Key words: ß-Trypsin, Thermal denaturation, Differential scanning calorimetry
The biological activity of proteins depends on the structure and three-dimensional conformation of their polypeptide chains. These conformations are the result of the thermodynamically driven folding of the linear amino acid sequence, allowing proteins to change from a nonfunctional and unordered structure to a well-defined, compact and active form.
Although there is a great deal of interest in protein folding, we still have much to learn about the mechanisms involved in the process. The reversible process of protein folding and unfolding can be studied by various sensitive methods capable of detecting changes in protein structure. According to Jackson and Brandts (1), the two-state denaturation process that considers only the conformational extremes, i.e., the native and denatured forms of the protein, can be used for the analysis of small and simple three-dimensional structure proteins. Thermodynamic analysis is simplified if one can describe the denaturation process as a simple transition between two macroscopic states (native and denatured). In contrast, for large proteins, an increase in temperature induces unfolding of isolated domains, an event that cannot be regarded as a simple two-state process (2).
The success of thermodynamic analysis of protein folding and unfolding is directly dependent on the method of determination of the thermodynamic parameters and the characteristics of the protein analyzed. Differential scanning calorimetry (DSC) is an experimental tool capable of determining the calorimetric parameters DGD, DHD, DSD and DCpD associated with a given conformational change of the protein induced by temperature variation. A special type of microcalorimeter with adequate technical characteristics for data acquisition from aqueous protein solutions of relatively low concentration is necessary for DSC. The DSC apparatus integrates hardware and software which allow data acquisition, analysis, and deconvolution (3).
In this context, ß-trypsin is a very interesting model for the microcalorimetric study of a serine protease since it exhibits 223 amino acid residues that are presented in two similar domains (4), its three-dimensional structure is known, it possesses high reversibility for the type of denaturation utilized (thermal), and shows great stability in its native form. Trypsin stability has been investigated using solvent denaturation (5,6) and calorimetry (7), but these authors did not adequately explore different experimental conditions.

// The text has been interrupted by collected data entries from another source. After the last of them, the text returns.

-- ==== Sys2Proof/Machine/Fetch.lean ====
section
/-! DEFINITION. Where the next step's instruction comes from: the command port, the schedule and its default order
(log 5), the same-cycle order of spec/60_exceptions.md R262, and the bytes of a table row. -/

namespace Sys2Proof.Machine

/-- What stands at the head of the command port. -/
def fetchPort (s : State) : Decoded := decodeCommand s.port

/-- The command port can move: a whole command or an undefined opcode stands at its head, and it is not a
Q.READ that must wait for the pending one (R186). -/
def portReady (s : State) : Bool :=
  match fetchPort s with
  | .ok (.qRead _ _) _ => !s.rdPend
  | .ok _ _ => true
  | .undefinedCode _ _ => true
  | .incomplete => false

/-- The default order when the schedule is empty: the chunk in delivery, the command port, the procedure in
progress, the first waiting caller that may begin, and last the next stimulus. DESIGN CHOICE: log 5. -/
def defaultTurn (s : State) : Turn :=
  if !s.rxRest.isEmpty then .rx
  else if portReady s then .port
  else if clientReady s then .client
  else
    match s.client.waiting.findIdx? (fun w => decide (mayCall w.1 w.2 s)) with
    | some k => .caller k
    | none => .input

/-- The place of an instruction in the same-cycle order of R262: terminal, flush, push, host command, tick. A call
takes the place of the command it issues first: FLUSH for CONNECT_TO, GET_RANGE and CONNECT_DEVICE (R223, R230,
R232), another one for SEND and PEND. DESIGN CHOICE for a DEC.FEED in the cycle of a FLUSH: R262 orders the FLUSH
before "a `q_push`" and does not say where the other effects of the DEC.FEED fall; the whole DEC.FEED stands third, so
it finds the decoder emptied, and a byte that would have completed a frame held from earlier cycles pushes nothing
(log 31). -/
def cycleRank : Instr → Nat
  | .close | .ioErr => 0
  | .flush _ _ _ | .connectTo _ _ | .getRange _ _ _ | .connectDevice => 1
  | .rxChunk _ | .decFeed _ => 2
  | .crcClr | .crcUpd _ | .crcGet | .crcBuf _ => 3
  | .packRs _ _ _ _ _ | .packCan _ _ _ _ | .unpackRs _ _ _ | .unpackCan _ _ => 3
  | .qRead _ _ | .txWrite _ | .isErr => 3
  | .send _ _ _ | .pend _ _ _ => 3
  | .tick => 4

/-- Insert before the first instruction of a greater rank. -/
def insertByRank (i : Instr) : List Instr → List Instr
  | [] => [i]
  | j :: js => if cycleRank j ≤ cycleRank i then j :: insertByRank i js else i :: j :: js

/-- The order in which the steps of one clock cycle are performed (R262); equal ranks keep their order. -/
def cycleOrder (is : List Instr) : List Instr := is.foldl (fun acc i => insertByRank i acc) []

/-- The steps by which an instruction falls in a clock cycle: a chunk on the decoder path is the DEC.FEED steps of
its bytes, in byte order (R182). That all of them fall in the one cycle is DESIGN CHOICE: log 6. -/
def cycleSteps (attached : Bool) (i : Instr) : List Instr :=
  match i with
  | .rxChunk bytes => if attached then bytes.map .decFeed else [.rxChunk bytes]
  | _ => [i]

/-- What the RX agent and the timer do in a cycle. -/
def cycleEvents (attached : Bool) (is : List Instr) : List Instr :=
  (is.filter fun i => i.port = .rx ∨ i.port = .tick).flatMap (cycleSteps attached)

/-- The command that the port accepts in a cycle, and the bytes then left on it: the one at its head, if a whole one
is there. -/
def acceptHead (port : List Byte) : List Instr × List Byte :=
  match decodeCommand port with
  | .ok i rest => ([i], rest)
  | .undefinedCode _ _ => ([], port)
  | .incomplete => ([], port)

/-- The bytes of a table row's instruction: as many as the decoder takes, or the row's own bytes when it takes
none. -/
def rowBytes (nbits w : Nat) : List Byte :=
  match decode (wordPort nbits w) {} (wordBytes nbits w) with
  | .ok _ rest => (wordBytes nbits w).take (maxInstrBytes - rest.length)
  | .undefinedCode _ _ => (wordBytes nbits w).take (nbits / 8)
  | .incomplete => (wordBytes nbits w).take (nbits / 8)

end Sys2Proof.Machine
end

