-- ==== Sys2Proof/Machine/Step.lean ====
section
/-! DEFINITION. The step of UTFE and its agents, and where it fetches its next instruction. -/

namespace Sys2Proof.Machine

/-- One atomic step (spec/00_scope.md R12): the agent that the schedule names next, or the default order when the
schedule is empty. An agent with nothing to do leaves the state as it is (log 27). -/
def step (s : State) : Host.Outcome State Fault Refusal :=
  match s.sched with
  | [] => turn (defaultTurn s) s
  | t :: ts => turn t { s with sched := ts }

/-- `s` with a table row's instruction where the next step fetches it: a command at the head of the command port,
an event or a call (with the default values of `CallArgs`) as the next stimulus; the schedule gives that port the
turn. An RX event also needs that no chunk is in delivery. -/
def State.withFetchWord (s : State) (nbits w : Nat) : State :=
  match wordPort nbits w with
  | .command => { s with port := rowBytes nbits w ++ s.port, sched := .port :: s.sched }
  | .rx =>
    { s with rxRest := [], inp := .msg .rx {} (rowBytes nbits w) :: s.inp, sched := .input :: s.sched }
  | .tick => { s with inp := .msg .tick {} (rowBytes nbits w) :: s.inp, sched := .input :: s.sched }
  | .call => { s with inp := .msg .call {} (rowBytes nbits w) :: s.inp, sched := .input :: s.sched }

end Sys2Proof.Machine
end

Thus, the objective of the present investigation was to study the thermodynamic characteristics of the reversible thermal denaturation of ß-trypsin under several solvent conditions and in the presence of different protein concentrations in the acid range (pH 2.0 to 4.5) using DSC. This is part of an ongoing research project that ultimately aims to compare the stability of ß-trypsin with its zymogen under similar experimental conditions and to describe the activation process of a typical serine protease from a thermodynamic point of view.
Material and Methods
Purification of ß-trypsin. Trypsin was purified by the chromatographic procedure described by Schroeder and Shaw (8) and Higaki and Light (9). For purification, 250 mg of commercial bovine trypsin (Sigma, St. Louis, MO, USA) was dissolved on an ice bath in 5.0 ml Tris-HCl buffer (100.0 mM Tris-HCl, 20.0 mM calcium chloride, 100.0 mM sodium chloride and 1.0 mM benzamidine), pH 7.10. The solution was applied to a SE-Sephadex C-50 column (2.0 x 110.0 cm; 345.0 cm3 volume) and was eluted with the same buffer (isocratic) at a constant flow of 7.0 ml/h. The fractions were collected using an automatic collector (Pharmacia-LKB Frac-100, New York, NY, USA), read at 280.0 nm in a spectrophotometer (Shimadzu UV 160-A, Kyoto, Japan) and submitted to electrophoresis to determine their purity (peaks). The amidase activity of each fraction pool was determined as described below.
Electrophoresis. The purified fractions were submitted to electrophoresis by the method of Laemmli (10). The following standard markers (Sigma) were added to all electrophoretic runs: 116-kDa ß-galactosidase, 97.4-kDa rabbit muscle ß-phosphorylase, 66-kDa bovine albumin, 45-kDa swine heart fumarase, and 29-kDa carbonic anhydrase. The gels were stained with silver by the method of Tunon and Johansson (11) and with Coomassie blue by the method of Hames and Rickwood (12).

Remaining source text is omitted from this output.